Building the Dataset Behind Autonomous Intralogistics Robots

  • Stellenart:

    HIWI

  • Fakultät/Abteilung:

    Mobile Agents and Robotik Systems (MARS)

  • Institut:

    IFL

  • Eintrittstermin:

    immediately

  • Kontaktperson:

    Marvin Rüdt

Background:

How do autonomous robots understand the world around them? At IFL, we tackle exactly this question. In the LogiScout project, we deploy a mobile multi-sensor platform on a mobile robot to capture real intralogistics environments, like warehouses and production floors, with synchronized camera images, 3D LiDAR point clouds, and more. The goal: a large-scale annotated dataset that enables robots to recognize objects, understand spatial relationships, and interpret ongoing processes.
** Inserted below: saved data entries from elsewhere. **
/-- Lists without repetition put together, no two of which share an element. -/
theorem nodup_flatten_map {α β : Type} {l : List α} {f : α → List β} (hl : l.Nodup) (hf : ∀ a, (f a).Nodup)
    (hd : ∀ a b y, y ∈ f a → y ∈ f b → a = b) : (l.map f).flatten.Nodup := by
  refine List.pairwise_flatten.2 ⟨fun m hm => ?_, List.pairwise_map.2 (hl.imp fun hne y hy z hz e => ?_)⟩
  · obtain ⟨a, -, rfl⟩ := List.mem_map.1 hm
    exact hf a
  · subst e
    exact hne (hd _ _ y hy hz)

/-- The dies of a stack, by group, stack and die as indices from 0. -/
def stackDies (g st : Nat) : List (Nat × Nat × Nat) := (List.range 32).map fun d => (g, st, d)
/-- The dies of a group. -/
def groupDies (g : Nat) : List (Nat × Nat × Nat) := ((List.range 16).map (stackDies g)).flatten

theorem allDies_eq (v : Variant) : allDies v = ((List.range (groupCount v)).map groupDies).flatten := rfl

theorem mem_stackDies {g st : Nat} {x : Nat × Nat × Nat} : x ∈ stackDies g st ↔ x.1 = g ∧ x.2.1 = st ∧ x.2.2 < 32 := by
  rw [stackDies, List.mem_map]
  constructor
  · rintro ⟨d, hd, rfl⟩
    exact ⟨rfl, rfl, List.mem_range.1 hd⟩
  · rintro ⟨rfl, rfl, hd⟩
    exact ⟨x.2.2, List.mem_range.2 hd, rfl⟩

theorem mem_groupDies {g : Nat} {x : Nat × Nat × Nat} : x ∈ groupDies g ↔ x.1 = g ∧ x.2.1 < 16 ∧ x.2.2 < 32 := by
  rw [groupDies, mem_flatten_map]
  constructor
  · rintro ⟨st, hst, hx⟩
    obtain ⟨hg, rfl, hd⟩ := mem_stackDies.1 hx
    exact ⟨hg, List.mem_range.1 hst, hd⟩
  · rintro ⟨hg, hst, hd⟩
    exact ⟨x.2.1, List.mem_range.2 hst, mem_stackDies.2 ⟨hg, rfl, hd⟩⟩

theorem mem_allDies {v : Variant} {g st d : Nat} : (g, st, d) ∈ allDies v ↔ g < groupCount v ∧ st < 16 ∧ d < 32 := by
  rw [allDies_eq, mem_flatten_map]
  constructor
  · rintro ⟨i, hg, hx⟩
    obtain ⟨rfl, hst, hd⟩ := mem_groupDies.1 hx
    exact ⟨List.mem_range.1 hg, hst, hd⟩
  · rintro ⟨hg, hst, hd⟩
    exact ⟨g, List.mem_range.2 hg, mem_groupDies.2 ⟨rfl, hst, hd⟩⟩

theorem nodup_stackDies (g st : Nat) : (stackDies g st).Nodup :=
  List.pairwise_map.2 (List.nodup_range.imp fun hne e => hne (congrArg (·.2.2) e))

theorem nodup_groupDies (g : Nat) : (groupDies g).Nodup :=
  nodup_flatten_map List.nodup_range (nodup_stackDies g) fun _ _ _ ha hb => (mem_stackDies.1 ha).2.1.symm.trans (mem_stackDies.1 hb).2.1

theorem nodup_allDies (v : Variant) : (allDies v).Nodup :=
  nodup_flatten_map List.nodup_range nodup_groupDies fun _ _ _ ha hb => (mem_groupDies.1 ha).1.symm.trans (mem_groupDies.1 hb).1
This data drives the training of state-of-the-art vision-language models (VLMs) developed at IFL together with industry partners.

Your Tasks:

You will work hands-on with real-world multi-modal sensor data and directly shape the dataset that feeds our perception algorithms. Your tasks include:

  • Annotating and quality-checking 2D image data and 3D point clouds using modern annotation tools (e.g., CVAT)
  • Verifying and correcting automatically generated labels from AI-assisted pipelines
  • Getting first-hand insights into real intralogistics processes and environments
  • Optionally: contributing to (semi-)automated annotation workflows using state-of-the-art foundation models
Requirements:

Basic programming skills are sufficient to get started. Familiarity with annotation tools (e.g., CVAT) or dataset workflows is a plus. More important than prior expertise is a careful working style and genuine curiosity – we will teach you the rest.

We offer flexible working hours and tasks with direct research impact. You become part of a team of students and researchers working on a real, ongoing project. We aim for long-term collaboration and are happy to explore thesis topics in this area if interest develops.